Earlier we talked about the fact that each subsequent block stores a hash about the previous block. This ensures the security, or integrity of the network. That is, at any time you can compare the hash from the current block with the hash that is obtained from the previous block, and if the hashes match, then there is a connection between these blocks, and the chain is not broken.
Due to the fact that the network operates on the Internet, which means that it has the ability to check its integrity in real time, fraudsters will not be able to build their blocks into the network, as well as duplicate existing ones, since there is no way to use a block that does not contain the hash of the previous block or contains an invalid hash – such a block will be automatically calculated and excluded from the chain. The same will happen with a duplicate block – the network will understand that the block is not unique and will also exclude it.
Conclusion
Despite the fact that the blockchain technology is best known precisely because of bitcoin, it is wrong to think that blockchain technology is only a cryptocurrency.

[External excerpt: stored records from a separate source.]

/-- The same with time, the register file and the memory replaced. -/
theorem Ext.mk_tabs {F : Area → Bool} {s0 s : State} (h : Ext F s0 s) {tod : Nat} {regs : Tab Word} {mem : Tab Byte}
    (hr : tabWf regReset s.regs = true → tabWf regReset regs = true) (hm : tabWf memZero s.mem = true → tabWf memZero mem = true)
    (h_time : F .time = false → tod = s.clk.tod := by first | with_reducible exact fun _ => rfl | exact Only.no ‹_› (by decide) | exact fun _ => rfl)
    (h_regs : F .regs = false → regs = s.regs := by first | with_reducible exact fun _ => rfl | exact Only.no ‹_› (by decide) | exact fun _ => rfl)
    (h_mem : F .mem = false → mem = s.mem := by first | with_reducible exact fun _ => rfl | exact Only.no ‹_› (by decide) | exact fun _ => rfl) {mbx evt ep resets resetSeq lnk ing bkcJob items rings allocs cpl crs lnd vcd mon tim aud cbs dmc chutes pwr nvHeld spdHo spdAcc rc}
    (h_mbx : F .mbx = false → mbx = s.mbx := by first | with_reducible exact fun _ => rfl | exact Only.no ‹_› (by decide))
    (h_evt : F .evt = false → evt = s.evt := by first | with_reducible exact fun _ => rfl | exact Only.no ‹_› (by decide))
    (h_ep : F .ep = false → ep = s.ep := by first | with_reducible exact fun _ => rfl | exact Only.no ‹_› (by decide))
    (h_resets : F .resets = false → resets = s.resets := by first | with_reducible exact fun _ => rfl | exact Only.no ‹_› (by decide))
    (h_resetSeq : F .resets = false → resetSeq = s.resetSeq := by first | with_reducible exact fun _ => rfl | exact Only.no ‹_› (by decide))
    (h_lnk : F .lnk = false → lnk = s.lnk := by first | with_reducible exact fun _ => rfl | exact Only.no ‹_› (by decide))
    (h_ing : F .ing = false → ing = s.ing := by first | with_reducible exact fun _ => rfl | exact Only.no ‹_› (by decide))
    (h_bkcJob : F .bkc = false → bkcJob = s.bkcJob := by first | with_reducible exact fun _ => rfl | exact Only.no ‹_› (by decide))
    (h_items : F .items = false → items = s.items := by first | with_reducible exact fun _ => rfl | exact Only.no ‹_› (by decide))
    (h_rings : F .rings = false → rings = s.rings := by first | with_reducible exact fun _ => rfl | exact Only.no ‹_› (by decide))
    (h_allocs : F .allocs = false → allocs = s.allocs := by first | with_reducible exact fun _ => rfl | exact Only.no ‹_› (by decide))
    (h_cpl : F .cpl = false → cpl = s.cpl := by first | with_reducible exact fun _ => rfl | exact Only.no ‹_› (by decide))
    (h_crs : F .crs = false → crs = s.crs := by first | with_reducible exact fun _ => rfl | exact Only.no ‹_› (by decide))
    (h_lnd : F .lnd = false → lnd = s.lnd := by first | with_reducible exact fun _ => rfl | exact Only.no ‹_› (by decide))
    (h_vcd : F .vcd = false → vcd = s.vcd := by first | with_reducible exact fun _ => rfl | exact Only.no ‹_› (by decide))
    (h_mon : F .mon = false → mon = s.mon := by first | with_reducible exact fun _ => rfl | exact Only.no ‹_› (by decide))
    (h_tim : F .tim = false → tim = s.tim := by first | with_reducible exact fun _ => rfl | exact Only.no ‹_› (by decide))
    (h_aud : F .aud = false → aud = s.aud := by first | with_reducible exact fun _ => rfl | exact Only.no ‹_› (by decide))
    (h_cbs : F .cbs = false → cbs = s.cbs := by first | with_reducible exact fun _ => rfl | exact Only.no ‹_› (by decide))
    (h_dmc : F .dmc = false → dmc = s.dmc := by first | with_reducible exact fun _ => rfl | exact Only.no ‹_› (by decide))
    (h_chutes : F .chutes = false → chutes = s.chutes := by first | with_reducible exact fun _ => rfl | exact Only.no ‹_› (by decide))
    (h_pwr : F .pwr = false → pwr = s.pwr := by first | with_reducible exact fun _ => rfl | exact Only.no ‹_› (by decide))
    (h_nvHeld : F .nvHeld = false → nvHeld = s.nvHeld := by first | with_reducible exact fun _ => rfl | exact Only.no ‹_› (by decide))
    (h_spdHo : F .spd = false → spdHo = s.spdHo := by first | with_reducible exact fun _ => rfl | exact Only.no ‹_› (by decide))
    (h_spdAcc : F .spd = false → spdAcc = s.spdAcc := by first | with_reducible exact fun _ => rfl | exact Only.no ‹_› (by decide))
    (h_rc : F .rc = false → rc = s.rc := by first | with_reducible exact fun _ => rfl | exact Only.no ‹_› (by decide))
    (h_epoch : F .epoch = false → ep.epoch = s.ep.epoch ∧ ep.frame = s.ep.frame ∧ ep.first = s.ep.first := by first | with_reducible exact fun _ => ⟨rfl, rfl, rfl⟩ | exact Only.no ‹_› (by decide)) :
    Ext F s0 (State.mk s.pending ⟨s.clk.now, tod⟩ s.straps regs mem s.nv mbx evt ep resets resetSeq lnk ing bkcJob items rings allocs cpl crs lnd vcd mon tim aud cbs dmc chutes pwr nvHeld s.free s.out spdHo spdAcc rc) := by
  refine ⟨fun x => by
    have := h.canonical x
    simp only [State.canonical, Memory.wf, Bool.and_eq_true] at this ⊢
    exact ⟨hr this.1, hm this.2.1, this.2.2⟩, h.pending, h.straps, h.now, h.free, h.out, fun p e => ?_⟩
  cases p with
  | time => exact (h_time e).trans (h.keep .time e)
  | regs => exact (h_regs e).trans (h.keep .regs e)
  | mem => exact (h_mem e).trans (h.keep .mem e)
  | nv => exact h.keep .nv e
  | mbx => exact (h_mbx e).trans (h.keep .mbx e)
  | evt => exact (h_evt e).trans (h.keep .evt e)
  | ep => exact (h_ep e).trans (h.keep .ep e)
  | resets => exact ⟨(h_resets e).trans (h.keep .resets e).1, (h_resetSeq e).trans (h.keep .resets e).2⟩
  | lnk => exact (h_lnk e).trans (h.keep .lnk e)
  | ing => exact (h_ing e).trans (h.keep .ing e)
  | bkc => exact (h_bkcJob e).trans (h.keep .bkc e)
  | items => exact (h_items e).trans (h.keep .items e)
  | rings => exact (h_rings e).trans (h.keep .rings e)
  | allocs => exact (h_allocs e).trans (h.keep .allocs e)
  | cpl => exact (h_cpl e).trans (h.keep .cpl e)
  | crs => exact (h_crs e).trans (h.keep .crs e)
  | lnd => exact (h_lnd e).trans (h.keep .lnd e)
  | vcd => exact (h_vcd e).trans (h.keep .vcd e)
  | mon => exact (h_mon e).trans (h.keep .mon e)
  | tim => exact (h_tim e).trans (h.keep .tim e)
  | aud => exact (h_aud e).trans (h.keep .aud e)
  | cbs => exact (h_cbs e).trans (h.keep .cbs e)
  | dmc => exact (h_dmc e).trans (h.keep .dmc e)
  | chutes => exact (h_chutes e).trans (h.keep .chutes e)
  | pwr => exact (h_pwr e).trans (h.keep .pwr e)
  | nvHeld => exact (h_nvHeld e).trans (h.keep .nvHeld e)
  | free => exact h.keep .free e
  | out => exact h.keep .out e
  | spd => exact ⟨(h_spdHo e).trans (h.keep .spd e).1, (h_spdAcc e).trans (h.keep .spd e).2⟩
  | rc => exact (h_rc e).trans (h.keep .rc e)
  | epoch => exact ⟨(h_epoch e).1.trans (h.keep .epoch e).1, (h_epoch e).2.1.trans (h.keep .epoch e).2.1, (h_epoch e).2.2.trans (h.keep .epoch e).2.2⟩
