theorem keep_execRingEnable {F : Area → Bool} (dt : Nat) (path : WrPath) (ring : Fin 16384) (v : Word) (s : State) (hk : Only F [.regs, .mem, .nv, .mbx, .evt, .lnk, .ing, .bkc, .items, .rings, .cpl, .lnd, .cbs, .dmc, .pwr, .out, .spd, .rc]) (t : State)
    (e : execRingEnable dt path ring v s = .next t) : Ext F (s.tick dt) t := by
  unfold execRingEnable at e
  obtain rfl := Host.Outcome.next.inj e
  repeat' with_reducible first
    | assumption | exact Only.sub hk (by decide) | intro _ | exact Ext.refl _ _ | apply keep_State_pathWrite
    | refine Ext.ite (fun _ => ?_) (fun _ => ?_) | dsimp only | split | simp only [id_eq]

theorem keep_execRingDisable {F : Area → Bool} (dt : Nat) (path : WrPath) (ring : Fin 16384) (v : Word) (written : Nat) (s : State) (hk : Only F [.regs, .mem, .nv, .mbx, .evt, .lnk, .ing, .bkc, .items, .rings, .cpl, .lnd, .cbs, .dmc, .pwr, .out, .spd, .rc]) (t : State)
    (e : execRingDisable dt path ring v written s = .next t) : Ext F (s.tick dt) t := by
  unfold execRingDisable at e
  obtain rfl := Host.Outcome.next.inj e
  repeat' with_reducible first
    | assumption | exact Only.sub hk (by decide) | intro _ | exact Ext.refl _ _ | apply keep_State_pathWrite
    | refine Ext.ite (fun _ => ?_) (fun _ => ?_) | dsimp only | split | simp only [id_eq]

theorem keep_execEvtRootClose {F : Area → Bool} (dt : Nat) (path : WrPath) (v : Word) (s : State) (hk : Only F [.regs, .mem, .nv, .mbx, .evt, .lnk, .ing, .bkc, .items, .rings, .cpl, .lnd, .cbs, .dmc, .pwr, .out, .spd, .rc]) (t : State)
    (e : execEvtRootClose dt path v s = .next t) : Ext F (s.tick dt) t := by
  unfold execEvtRootClose at e
  obtain rfl := Host.Outcome.next.inj e
  repeat' with_reducible first
    | assumption | exact Only.sub hk (by decide) | intro _ | exact Ext.refl _ _ | apply keep_State_pathWrite
    | refine Ext.ite (fun _ => ?_) (fun _ => ?_) | dsimp only | split | simp only [id_eq]

theorem keep_execBkcKeyReq {F : Area → Bool} (dt : Nat) (path : WrPath) (v : Word) (s : State) (hk : Only F [.regs, .mem, .nv, .mbx, .evt, .lnk, .ing, .bkc, .items, .rings, .cpl, .lnd, .cbs, .dmc, .pwr, .out, .spd, .rc]) (t : State)
    (e : execBkcKeyReq dt path v s = .next t) : Ext F (s.tick dt) t := by
  unfold execBkcKeyReq at e
  obtain rfl := Host.Outcome.next.inj e
  repeat' with_reducible first
    | assumption | exact Only.sub hk (by decide) | intro _ | exact Ext.refl _ _ | apply keep_State_pathWrite
    | refine Ext.ite (fun _ => ?_) (fun _ => ?_) | dsimp only | split | simp only [id_eq]

theorem keep_execBkcJobProd {F : Area → Bool} (dt : Nat) (path : WrPath) (v : Word) (s : State) (hk : Only F [.regs, .mem, .nv, .mbx, .evt, .lnk, .ing, .bkc, .items, .rings, .cpl, .lnd, .cbs, .dmc, .pwr, .out, .spd, .rc]) (t : State)
    (e : execBkcJobProd dt path v s = .next t) : Ext F (s.tick dt) t := by
  unfold execBkcJobProd at e
  obtain rfl := Host.Outcome.next.inj e
  repeat' with_reducible first
    | assumption | exact Only.sub hk (by decide) | intro _ | exact Ext.refl _ _ | apply keep_State_pathWrite
    | refine Ext.ite (fun _ => ?_) (fun _ => ?_) | dsimp only | split | simp only [id_eq]

theorem keep_execBkcJobAbort {F : Area → Bool} (dt : Nat) (path : WrPath) (v : Word) (s : State) (hk : Only F [.regs, .mem, .nv, .mbx, .evt, .lnk, .ing, .bkc, .items, .rings, .cpl, .lnd, .cbs, .dmc, .pwr, .out, .spd, .rc]) (t : State)
    (e : execBkcJobAbort dt path v s = .next t) : Ext F (s.tick dt) t := by
  unfold execBkcJobAbort at e
  obtain rfl := Host.Outcome.next.inj e
  repeat' with_reducible first
    | assumption | exact Only.sub hk (by decide) | intro _ | exact Ext.refl _ _ | apply keep_State_pathWrite
    | refine Ext.ite (fun _ => ?_) (fun _ => ?_) | dsimp only | split | simp only [id_eq]

theorem keep_execSpdBankHo {F : Area → Bool} (dt : Nat) (path : WrPath) (bank : Fin 64) (v : Word) (s : State) (hk : Only F [.regs, .mem, .nv, .mbx, .evt, .lnk, .ing, .bkc, .items, .rings, .cpl, .lnd, .cbs, .dmc, .pwr, .out, .spd, .rc]) (t : State)
    (e : execSpdBankHo dt path bank v s = .next t) : Ext F (s.tick dt) t := by
  unfold execSpdBankHo at e
  obtain rfl := Host.Outcome.next.inj e
  repeat' with_reducible first
    | assumption | exact Only.sub hk (by decide) | intro _ | exact Ext.refl _ _ | apply keep_State_pathWrite
    | refine Ext.ite (fun _ => ?_) (fun _ => ?_) | dsimp only | split | simp only [id_eq]

theorem keep_execCbsI2cXfer {F : Area → Bool} (dt : Nat) (path : WrPath) (ctl : Fin 4) (v : Word) (s : State) (hk : Only F [.regs, .mem, .nv, .mbx, .evt, .lnk, .ing, .bkc, .items, .rings, .cpl, .lnd, .cbs, .dmc, .pwr, .out, .spd, .rc]) (t : State)
    (e : execCbsI2cXfer dt path ctl v s = .next t) : Ext F (s.tick dt) t := by
  unfold execCbsI2cXfer at e
  obtain rfl := Host.Outcome.next.inj e
  repeat' with_reducible first
    | assumption | exact Only.sub hk (by decide) | intro _ | exact Ext.refl _ _ | apply keep_State_pathWrite
    | refine Ext.ite (fun _ => ?_) (fun _ => ?_) | dsimp only | split | simp only [id_eq]

theorem keep_execCbsGpioSet {F : Area → Bool} (dt : Nat) (path : WrPath) (v : Word) (s : State) (hk : Only F [.regs, .mem, .nv, .mbx, .evt, .lnk, .ing, .bkc, .items, .rings, .cpl, .lnd, .cbs, .dmc, .pwr, .out, .spd, .rc]) (t : State)
    (e : execCbsGpioSet dt path v s = .next t) : Ext F (s.tick dt) t := by
  unfold execCbsGpioSet at e
  obtain rfl := Host.Outcome.next.inj e
  repeat' with_reducible first
    | assumption | exact Only.sub hk (by decide) | intro _ | exact Ext.refl _ _ | apply keep_State_pathWrite
    | refine Ext.ite (fun _ => ?_) (fun _ => ?_) | dsimp only | split | simp only [id_eq]

theorem keep_execCbsGpioClr {F : Area → Bool} (dt : Nat) (path : WrPath) (v : Word) (s : State) (hk : Only F [.regs, .mem, .nv, .mbx, .evt, .lnk, .ing, .bkc, .items, .rings, .cpl, .lnd, .cbs, .dmc, .pwr, .out, .spd, .rc]) (t : State)
    (e : execCbsGpioClr dt path v s = .next t) : Ext F (s.tick dt) t := by
  unfold execCbsGpioClr at e
  obtain rfl := Host.Outcome.next.inj e
  repeat' with_reducible first
    | assumption | exact Only.sub hk (by decide) | intro _ | exact Ext.refl _ _ | apply keep_State_pathWrite
    | refine Ext.ite (fun _ => ?_) (fun _ => ?_) | dsimp only | split | simp only [id_eq]

theorem keep_execI2cTargetRead {F : Area → Bool} (dt : Nat) (addr : BitVec 7) (n : Nat) (cut : Bool) (s : State) (hk : Only F [.regs, .nv, .lnd, .cbs, .out, .rc]) (t : State)
    (e : execI2cTargetRead dt addr n cut s = .next t) : Ext F (s.tick dt) t := by
  unfold execI2cTargetRead at e
  obtain rfl := Host.Outcome.next.inj e
  repeat' with_reducible first
    | assumption | exact Only.sub hk (by decide) | intro _ | exact Ext.refl _ _ | apply keep_State_targetRead
    | apply keep_State_tgtAck | apply keep_State_tgtEnd | refine Ext.of_pair (by assumption) ?_
    | refine Ext.of_triple (by assumption) ?_ | refine Ext.of_done (by assumption) ?_
    | refine Ext.of_wait (by assumption) ?_ | refine Ext.ite (fun _ => ?_) (fun _ => ?_) | dsimp only | split
    | simp only [id_eq]

theorem keep_execI2cTargetWrite {F : Area → Bool} (dt : Nat) (addr : BitVec 7) (start : Bool) (bytes : List Byte) (cut : Bool) (stop : Bool) (s : State) (hk : Only F [.regs, .nv, .lnd, .cbs, .rc]) (t : State)
    (e : execI2cTargetWrite dt addr start bytes cut stop s = .next t) : Ext F (s.tick dt) t := by
  unfold execI2cTargetWrite at e
  obtain rfl := Host.Outcome.next.inj e
  repeat' with_reducible first
    | assumption | exact Only.sub hk (by decide) | intro _ | exact Ext.refl _ _ | apply keep_State_targetWrite
    | refine Ext.ite (fun _ => ?_) (fun _ => ?_) | dsimp only | split | simp only [id_eq]

theorem keep_execI2cTransferEnd {F : Area → Bool} (dt : Nat) (ctl : Fin 4) (result : Fin 4) (idx : Fin 17) (data : List Byte) (s : State) (hk : Only F [.regs, .mbx, .evt, .cbs, .out, .rc]) (t : State)
    (e : execI2cTransferEnd dt ctl result idx data s = .next t) : Ext F (s.tick dt) t := by
  unfold execI2cTransferEnd at e
  obtain rfl := Host.Outcome.next.inj e
  repeat' with_reducible first
    | assumption | exact Only.sub hk (by decide) | intro _ | exact Ext.refl _ _ | apply keep_State_i2cEnd
    | refine Ext.of_pair (by assumption) ?_ | refine Ext.of_triple (by assumption) ?_
    | refine Ext.of_done (by assumption) ?_ | refine Ext.of_wait (by assumption) ?_
    | refine Ext.ite (fun _ => ?_) (fun _ => ?_) | dsimp only | split | simp only [id_eq]

theorem keep_execI2cSclTimeout {F : Area → Bool} (dt : Nat) (ctl : Fin 4) (s : State) (hk : Only F [.regs, .mbx, .evt, .cbs, .out, .rc]) (t : State)
    (e : execI2cSclTimeout dt ctl s = .next t) : Ext F (s.tick dt) t := by
  unfold execI2cSclTimeout at e
  obtain rfl := Host.Outcome.next.inj e
  repeat' with_reducible first
    | assumption | exact Only.sub hk (by decide) | intro _ | exact Ext.refl _ _ | apply keep_State_i2cEnd
    | refine Ext.ite (fun _ => ?_) (fun _ => ?_) | dsimp only | split | simp only [id_eq]

theorem keep_execGpioPinEdge {F : Area → Bool} (dt : Nat) (pin : Fin 32) (falling : Bool) (s : State) (hk : Only F [.time, .regs, .mem, .nv, .mbx, .evt, .ep, .resets, .lnk, .ing, .bkc, .items, .rings, .allocs, .cpl, .crs, .lnd, .vcd, .mon, .tim, .aud, .cbs, .dmc, .chutes, .pwr, .nvHeld, .free, .out, .spd, .rc, .epoch]) (t : State)
    (e : execGpioPinEdge dt pin falling s = .next t) : Ext F (s.tick dt) t := by
  unfold execGpioPinEdge at e
  obtain rfl := Host.Outcome.next.inj e
  repeat' with_reducible first
    | assumption | exact Only.sub hk (by decide) | intro _ | exact Ext.refl _ _ | apply keep_State_wakeP2
    | apply keep_State_gpioEdge | apply keep_State_wakeP1 | apply keep_State_emit | apply keep_State_wrF
    | refine Ext.ite (fun _ => ?_) (fun _ => ?_) | dsimp only | split | simp only [id_eq]

theorem keep_execEpochRetirement {F : Area → Bool} (dt : Nat) (s : State) (hk : Only F [.regs, .mbx, .evt, .ep, .ing, .out, .rc]) (t : State)
    (e : execEpochRetirement dt s = .next t) : Ext F (s.tick dt) t := by
  unfold execEpochRetirement at e
  obtain rfl := Host.Outcome.next.inj e
  repeat' with_reducible first
    | assumption | exact Only.sub hk (by decide) | intro _ | exact Ext.refl _ _ | apply keep_State_raiseEv
    | refine Ext.foldl (fun _ _ _ => ?_) ?_ | refine Ext.foldl_pair (fun _ _ _ => ?_) ?_
    | refine Ext.foldl_triple (fun _ _ _ => ?_) ?_ | refine Ext.of_pair (by assumption) ?_
    | refine Ext.of_triple (by assumption) ?_ | refine Ext.of_done (by assumption) ?_
    | refine Ext.of_wait (by assumption) ?_ | refine Ext.ite (fun _ => ?_) (fun _ => ?_) | dsimp only
    | fail_if_no_progress (refine Ext.mk_of ?_) | split | simp only [id_eq]

theorem keep_execCadenceTick {F : Area → Bool} (dt : Nat) (cad : Fin 4) (s : State) (hk : Only F [.regs, .nv, .mbx, .evt, .ep, .resets, .lnk, .ing, .bkc, .items, .rings, .allocs, .cpl, .lnd, .vcd, .mon, .tim, .aud, .cbs, .dmc, .pwr, .out, .spd, .rc, .epoch]) (t : State)
    (e : execCadenceTick dt cad s = .next t) : Ext F (s.tick dt) t := by
  unfold execCadenceTick at e
  obtain rfl := Host.Outcome.next.inj e
  repeat' with_reducible first
    | assumption | exact Only.sub hk (by decide) | intro _ | exact Ext.refl _ _ | apply keep_State_cadZero
    | refine Ext.of_pair (by assumption) ?_ | refine Ext.of_triple (by assumption) ?_
    | refine Ext.of_done (by assumption) ?_ | refine Ext.of_wait (by assumption) ?_
    | refine Ext.ite (fun _ => ?_) (fun _ => ?_) | dsimp only | fail_if_no_progress (refine Ext.mk_of ?_) | split
    | simp only [id_eq]

theorem keep_execSyntheticBoundary {F : Area → Bool} (dt : Nat) (s : State) (hk : Only F [.regs, .nv, .mbx, .evt, .ep, .resets, .lnk, .ing, .bkc, .items, .rings, .allocs, .cpl, .lnd, .vcd, .mon, .tim, .aud, .cbs, .dmc, .pwr, .out, .spd, .rc, .epoch]) (t : State)
    (e : execSyntheticBoundary dt s = .next t) : Ext F (s.tick dt) t := by
  unfold execSyntheticBoundary at e
  obtain rfl := Host.Outcome.next.inj e
  repeat' with_reducible first
    | assumption | exact Only.sub hk (by decide) | intro _ | exact Ext.refl _ _ | apply keep_State_boundary
    | refine Ext.ite (fun _ => ?_) (fun _ => ?_) | dsimp only | split | simp only [id_eq]

theorem keep_execLinkStart {F : Area → Bool} (dt : Nat) (c : Call) (s : State) (hk : Only F [.regs, .mbx, .lnk, .free, .out, .rc]) (t : State)
    (e : execLinkStart dt c s = .next t) : Ext F (s.tick dt) t := by
  unfold execLinkStart at e
  obtain rfl := Host.Outcome.next.inj e
  repeat' with_reducible first
    | assumption | exact Only.sub hk (by decide) | intro _ | exact Ext.refl _ _ | apply keep_kilel
    | apply keep_linkStart | refine Ext.ite (fun _ => ?_) (fun _ => ?_)
    | refine Ext.ite_ans (fun _ => ?_) (fun _ => ?_) | refine Ext.done ?_ | dsimp only | split | simp only [id_eq]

The technology can be used in a wide variety of industries that require a secure computing system and secure transmission of unique data.
As an obvious example of the use of blockchain technology in real life, an area comes to mind in which it is required to certify the fact of something that notaries are doing today.
Blockchain will make it possible to abandon this phenomenon, thereby excluding the human factor, and therefore the possibility of forgery and abuse. And this is just one of the many applications of this technology.